/-- Settles O18: the abort, then the release. -/
theorem tefreeReleasesTheChannel : Obligations.TefreeReleasesTheChannel := by
  unfold Obligations.TefreeReleasesTheChannel
  intro s
  by_cases hbusy : s.te.st = .dmaBusy
  · obtain ⟨junk, hjunk, e⟩ := abortTransfer_busy hbusy
    obtain ⟨junk', hheld, hkept, e'⟩ := releaseTe_eq (abortTransfer s)
    rw [e] at hheld hkept e'
    refine ⟨junk', fun _ => ?_, fun _ hfree => absurd hbusy hfree, fun _ => ?_, fun hfree => absurd hbusy hfree⟩
    · cases hinit : s.te.inited with
      | true => exact hheld hinit
      | false => rw [hkept hinit, hjunk]
    · rw [exec_tefree, e, e']
      rfl
  · obtain ⟨junk, hheld, hkept, e⟩ := releaseTe_eq s
    refine ⟨junk, fun h => hheld (h.resolve_right hbusy), fun hinit _ => hkept hinit, fun h => absurd h hbusy, fun _ => ?_⟩
    rw [exec_tefree, abortTransfer_free hbusy, e]
    rfl

/-- Settles O19, by what the channel has left to do. -/
theorem dmaShiftsThenFinishes : Obligations.DmaShiftsThenFinishes := by
  unfold Obligations.DmaShiftsThenFinishes
  intro s hturn
  have hstep : step s = .next (dmaStep (turnTaken s)) := step_of_event hturn
  rw [hstep]
  refine ⟨fun hnone => ?_, fun r hr hlt => ?_, fun r hr hend => ⟨noteAdd r.seq s.te.notePending, ?_, fun q => ?_⟩⟩
  · rw [dmaStep, turnTaken_te, hnone]
  · rw [dmaStep, turnTaken_te, hr]
    dsimp only
    rw [if_pos hlt, turnTaken_wire]
  · rw [dmaStep, turnTaken_te, hr]
    dsimp only
    rw [if_neg (Nat.not_lt.2 hend)]
  · rw [mem_noteAdd, or_comm]

/-- Settles O20, by whether the number delivered is that of the transfer in flight. -/
theorem notificationEndsItsTransferOnly : Obligations.NotificationEndsItsTransferOnly := by
  unfold Obligations.NotificationEndsItsTransferOnly
  intro s k hturn
  have hstep : step s = .next (notifyStep k (turnTaken s)) := step_of_event hturn
  rw [hstep, notifyStep, turnTaken_te]
  refine ⟨fun hnone => ?_, fun q hq => ⟨noteRemove q s.te.notePending, fun p => mem_noteRemove, ?_⟩⟩
  · rw [hnone]
  · rw [hq]
    dsimp only
    rcases deliver_cases (turnTaken s) q with ⟨hstale, e⟩ | ⟨hbusy, hcurrent, junk, hjunk, e⟩ <;> rw [e]
    · rw [turnTaken_te] at hstale ⊢
      exact ⟨fun hbusy hcurrent => absurd ⟨hbusy, hcurrent⟩ hstale, fun _ => rfl⟩
    · rw [turnTaken_te] at hbusy hcurrent
      refine ⟨fun _ _ => ⟨junk, by rwa [turnTaken_params] at hjunk, ?_⟩, fun hstale => ?_⟩
      · rw [turnTaken_te, turnTaken_wire, turnTaken_draws]
      · exact absurd hstale (by simp [hbusy, hcurrent])

/-- Settles O21, agent by agent. -/
theorem clockTicksAndSourceSupplies : Obligations.ClockTicksAndSourceSupplies := by
  unfold Obligations.ClockTicksAndSourceSupplies
  refine ⟨fun s hturn => ?_, fun s w hturn => ?_⟩
  · have htick : s.te.nowMs + 1 = BitVec.ofNat 32 ((s.te.nowMs.toNat + 1) % 2 ^ 32) := by bv_omega
    rw [step_of_event hturn, eventStep, clockStep, turnTaken_te, htick]
  · rw [step_of_event hturn, eventStep, sourceStep, turnTaken_host]

end Sys2Proof.Proofs

/-! # The windowed surface: its faults, the first chunk, the burst, and the table (R257, R262 to R274) -/

namespace Sys2Proof.Machine

section
variable {s : State}

/-! ## The drawing commands on a windowed panel (R264 to R272) -/

/-- The tests of DRAWIMG on a windowed panel, in its order. -/
def drawimgTests (s : State) : List (Option FaultCode) :=
  [checkBuf s.params s.port.a.a4.toNat (imageBytes s) 2, busTest s, underrunTest s]

/-- The tests of PUSHPIX, in its order. -/
def pushpixTests (s : State) : List (Option FaultCode) :=
  [checkBuf s.params s.port.a.a0.toNat (2 * s.port.a.a1.toNat) 2, busTest s, faultIf (!s.surf.win.armed) .winUnarmed,
    faultIf (decide (s.surf.win.remaining.toNat < s.port.a.a1.toNat)) .winOverrun]

/-- Arming the window `c` and streaming its pixels into it. -/
def drawBurst (src : PixSrc) (c : Rect) (s : State) : State := streamBurst src (rectCount c) (armWindow c s)

theorem exec_drawimg_windowed_visible (hv : s.params.variant = .windowedRam) {c : Rect} (hc : visible s = some c) :
    exec .drawimg s = .next (guarded 0x21 (drawimgTests s) (fun s => drawBurst (imageSrc s c) c s) s) := by
  rw [exec, execDrawimg, hv]
  dsimp only
  rw [drawImgWindowed, show clipOperands s = some c from hc]
  rfl

theorem exec_fillrect_windowed_visible (hv : s.params.variant = .windowedRam) {c : Rect} (hc : visible s = some c) :
    exec .fillrect s =
      .next (guarded 0x22 [busTest s, underrunTest s] (drawBurst (.solid (asColour s.port.a.a4)) c) s) := by
  rw [exec, execFillrect, hv]
  dsimp only
  rw [fillRectWindowed, show clipOperands s = some c from hc]
  rfl

/-- CLEAR fills the whole panel. -/
theorem exec_clear_windowed (hv : s.params.variant = .windowedRam) (hw : 1 ≤ s.surf.width.toNat)
    (hh : 1 ≤ s.surf.height.toNat) :
    exec .clear s =
      .next (guarded 0x25 [busTest s, underrunTest s] (drawBurst (.solid (asColour s.port.a.a4)) (fullScreen s)) s) := by
  rw [exec, execClear, hv]
  dsimp only
  rw [clearWindowed, clipToPanel, clipRect_panel hw hh]
  rfl

theorem exec_pushpix_windowed (hv : s.params.variant = .windowedRam) :
    exec .pushpix s =
      .next (guarded 0x24 (pushpixTests s) (streamBurst (.run s.port.a.a0.toNat) s.port.a.a1.toNat) s) := by
  rw [exec, execPushpix, hv]
  rfl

------------------------------------

- _WORK INSTRUCTION_
Would you return all lines from the preceding listing that contain the word "notePending"?

- _OUTPUT OF THE TASK_
  refine ⟨fun hnone => ?_, fun r hr hlt => ?_, fun r hr hend => ⟨noteAdd r.seq s.te.notePending, ?_, fun q => ?_⟩⟩
  refine ⟨fun hnone => ?_, fun q hq => ⟨noteRemove q s.te.notePending, fun p => mem_noteRemove, ?_⟩⟩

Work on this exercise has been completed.